Across town at the Basrah Teaching Hospital, the whimsical rulings of 661
are not so comical. Dr Jawad Al-Ali, the director of oncology, trained
in the UK and a member of the Royal College of Physicians, talked of an
"epidemic" of cancers in southern Iraq. "The number of
cancer cases is doubling every year. So is the severity of the cancers,
and there has been a big increase in cancer among the young," he
said.
Last week he was struggling to treat 20 cancer patients with "a huge
shortage of chemotherapy drugs" and just two days supply of morphine.
"We are crippled," he said, "by Committee 661." The
doctor applied for, but was denied, life-saving machinery ñ deep
X-ray equipment, blood component separators, even needles for biopsies.
All, said 661, could have military use.
Tell that to Mofidah Sabah, the mother of four-year-old Yahia.
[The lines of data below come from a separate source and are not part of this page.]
/-! ### Bus clear (R508) -/

/-- Nine pulses at most; SDA is high after `freed` + 1 of them, or never (R508). -/
def busClearRun (s : State) (k : Nat) (freed : Option (Fin 9)) : State :=
  match freed with
  | some n =>
    let s := bump s (R.TWC_CLEAR_CNT k)
    let s := logEv s 0x0A62 (twFn k) sevNotice (le 1 (n.val + 1))
    let s := putF (putF s (F.TWC_STAT_SDA_STUCK k) false) (F.TWC_STAT_SDA_LOW k) false
    putF s (F.TWC_STAT_BUS_BUSY k) false
  | none =>
    let s := setFault s 10 (2 + k)
    let s := putF (putF s (F.TWC_STAT_SDA_STUCK k) true) (F.TWC_STAT_SDA_LOW k) true
    twDrain (logEv s 0x0A61 (twFn k) sevError []) k 6

/-- The response of `BUS_CLEAR` (R521). -/
def clearReply (freed : Option (Fin 9)) : Reply :=
  match freed with
  | some n => .ok (le 1 (n.val + 1) ++ le 1 0)
  | none => .ok (le 1 9 ++ le 1 1)

/-- A bus clear that runs by itself: not while SDA is known to be stuck (R508). -/
def autoClear (s : State) (k : Nat) (freed : Option (Fin 9)) : State := if twStuck s k then s else busClearRun s k freed

/-- The bus clears that waited for a running transfer (R521). -/
def waitingClears (s : State) (k : Nat) (freed : Option (Fin 9)) : State :=
  let cs := (twc s k).clears
  if cs.isEmpty then s
  else
    let s := busClearRun (setTwc s k { twc s k with clears := [] }) k freed
    cs.foldl (fun s c => answer s (some c) (clearReply freed)) s

/-! ### Start and stop of the functions (R423, R503, R507) -/

/-- Function 0x58 + k starts: the bus is busy until it has been seen free, and a low SDA starts a bus clear (R503, R508).
`sda` is `none` with SDA high, else what the bus clear finds. -/
def twStart (s : State) (k : Nat) (sda : Option Byte) : State :=
  let s := setTwc s k { twc s k with queue := [], cur := none, clears := [], fifo := [], miss := 0, off := false }
  let s := setR s (R.TWC_ATTN k) 0
  let s := setF (putF s (F.TWC_STAT_BUS_BUSY k) true) (F.TWC_STAT_QUEUE k) 0
  match sda with
  | none => s
  | some n => autoClear s k (if h : n.toNat < 9 then some ⟨n.toNat, h⟩ else none)

/-- Function 0x58 + k is disabled: what has not begun ends with ABORTED (R505). -/
def twStop (s : State) (k : Nat) : State :=
  let s := twDrain s k 8
  let cs := (twc s k).clears
  cs.foldl (fun s c => answer s (some c) (.refused 0x0A24 0)) (setTwc s k { twc s k with clears := [] })

/-- A CP restart answers what has not begun; those transfers and clears are gone (R412, R506). -/
def twRestart (s : State) : State :=
  [0, 1].foldl (fun s k =>
    let s := setTwQueue s k ((twc s k).queue.filter (fun x => decide (0 < x.attempts)))
    setTwc s k { twc s k with clears := [] }) s

/-! ### Commands (R521) -/

/-- Whether an address of controller `k` is reserved for the CP (R514, R515). -/
def twReserved (s : State) (k a : Nat) : Bool :=
  wbit (getR s (R.TWC_CP_ADDR (twFn k) (a / 32))) (a % 32) ||
  (k == 1 && fnOn s 0x60 && isF s F.PM_CFG_AVS_EN && getF s F.PM_CFG_AVS_ADDR == a)

/-- Whether the fields of a `TW_XFER` are out of range (R521). -/
def twBadFormat (p : List Byte) : Bool :=
  let a := leAt p 1 1
  let w := leAt p 3 1
  let r := leAt p 4 1
  decide (1 < leAt p 0 1) || decide (a < 0x08) || decide (0x77 < a) || decide (3 < leAt p 2 1) || decide (32 < w) ||
    decide (32 < r) || (w == 0 && r == 0) || leAt p 5 3 != 0

/-- The transfer a `TW_XFER` names. -/
def twRequest (s : State) (q : Req) : TwXfer where
  addr := leAt q.payload 1 1
  pec := leAt q.payload 2 1 % 2 == 1
  rstart := leAt q.payload 2 1 / 2 % 2 == 1
  wr := (q.payload.drop 8).take (leAt q.payload 3 1)
  rd := leAt q.payload 4 1
  attempts := 0
  at_ := s.sctr.toNat
  ch := some q.ch
  pm := 0
  mv := 0

def execTwXfer (c : Fin 8) (s : State) : Host.Outcome State Fault Refusal :=
  let w := leAt (reqOf s c.val).payload 3 1
  .next (serve s c.val 0x0A01 (fun n => n == 8 + w || (decide (32 < w) && decide (8 ≤ n))) false (fun s q =>
    let k := leAt q.payload 0 1
    if twBadFormat q.payload then (s, .refused 0x0A25 0)
    else if !fnOn s (twFn k) then (s, .refused 0x0A24 0)
    else if twReserved s k (leAt q.payload 1 1) then (s, .refused 0x0A26 (leAt q.payload 1 1))
    else if twStuck s k then (twFinish s k (twRequest s q) 6 0 [], .later)
    else (setTwQueue s k ((twc s k).queue ++ [twRequest s q]), .later)))

def execBusClear (c : Fin 8) (freed : Option (Fin 9)) (s : State) : Host.Outcome State Fault Refusal :=
  .next (serve s c.val 0x0A02 (· == 1) false (fun s q =>
    let k := leAt q.payload 0 1
    if 1 < k then (s, .refused 0x0A25 0)
    else if !fnOn s (twFn k) then (s, .refused 0x0A24 0)
    else if (twc s k).cur.isSome then (setTwc s k { twc s k with clears := (twc s k).clears ++ [q.ch] }, .later)
    else (busClearRun s k freed, clearReply freed)))

/-! ### The bus (R503, R505, R507, R512, R513) -/

/-- Whether controller `k` may start the head of its queue: on a free bus, and a new one only while the CP runs (R503, R506). -/
def twMayStart (s : State) (k : Nat) : Bool :=
  fnOn s (twFn k) && !twBusy s k && !twStuck s k && (twc s k).cur.isNone && (twc s k).clears.isEmpty &&
    match (twc s k).queue with
    | [] => false
    | x :: _ => cpIsRunning s || decide (0 < x.attempts)

/-- The head of the queue starts: its command commits and its bytes are driven (R504, R506). -/
def twBegin (s : State) (k : Nat) (x : TwXfer) : State :=
  let s := match x.ch with
    | some c => commit s c
    | none => s
  let s := if x.attempts = 0 then bump s (R.TWC_XFER_CNT k) else s
  let s := setTwc s k { twc s k with cur := some { x with attempts := x.attempts + 1 } }
  let s := putF (putF s (F.TWC_STAT_BUS_BUSY k) true) (F.TWC_STAT_XFER k) true
  emit s (.twoWire k (twWritten x) x.rstart (twReads x) (twTaken x))

def execTwTransferStart (k : Fin 2) (s : State) : Host.Outcome State Fault Refusal :=
  if twMayStart s k.val then
    match (twc s k.val).queue with
    | [] => .next s
    | x :: q => .next (twBegin (setTwQueue s k.val q) k.val x)
  else .next s

/-- A transfer that starts again goes to the head of the queue, but behind the power manager's (R504, R512). -/
def requeue (x : TwXfer) (q : List TwXfer) : List TwXfer :=
  if 0 < x.pm then x :: q else q.takeWhile (fun y => decide (0 < y.pm)) ++ x :: q.dropWhile (fun y => decide (0 < y.pm))

/-- Arbitration lost in bit `bit` of byte `byte` (R512): recorded and logged, then retried or ended. -/
def twArbLost (s : State) (k : Nat) (x : TwXfer) (byte bit : Nat) : State :=
  let f := twFn k
  let s := setF (setF s (F.TWC_STAT_ARB_BYTE k) byte) (F.TWC_STAT_ARB_BIT k) bit
  let s := logEv (bump s (R.TWC_ARB_CNT k)) 0x0A63 f sevNotice (le 1 byte ++ le 1 bit ++ le 1 x.addr)
  let s := twIdle s k false
  if isF s (F.TWC_CFG_MULTI f) && decide (x.attempts ≤ getF s (F.TWC_CFG_RETRY f)) && fnOn s f then
    setTwQueue s k (requeue { x with at_ := s.sctr.toNat } (twc s k).queue)
  else twFinish (setFault s 10 (4 + k)) k x 3 byte []

/-- Arbitration lost during a STOP or repeated START (R513). -/
def twArbCond (s : State) (k : Nat) (x : TwXfer) (byte : Nat) : State :=
  let s := setF (setF s (F.TWC_STAT_ARB_BYTE k) byte) (F.TWC_STAT_ARB_BIT k) 15
  let s := logEv (bump s (R.TWC_ARB_CNT k)) 0x0A64 (twFn k) sevWarning (le 1 byte ++ le 1 x.addr)
  twFinish (setFault (twIdle s k false) 10 (4 + k)) k x 4 byte []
The little
boy has both leukaemia in relapse and neuroblastoma, a cancer behind the
eye that has bulged and twisted his left eyeball in its socket. Ms Sabah
travels miles every day to sit and cuddle her son on his grubby bed. If
Yahia lived in Birmingham, his chances of survival would not be in much
doubt. But not in Basrah. "I'm afraid he will not live very long,"
Dr Amer whispered.
Ms Sabah said: "I will leave everything to God, but I want God to
revenge those who attacked us." Yahia's illness is not her first brush
with tragedy. She lost 12 members of her family during an Allied bombing
in 1991. Her husband, a soldier, fought in the Gulf war. He is still in
the Iraqi army and has just been reposted, to Qurna, 50 miles north of
Basra and among the contaminated former battlefields. Qurna, according
to legend, was the site of the Garden of Eden.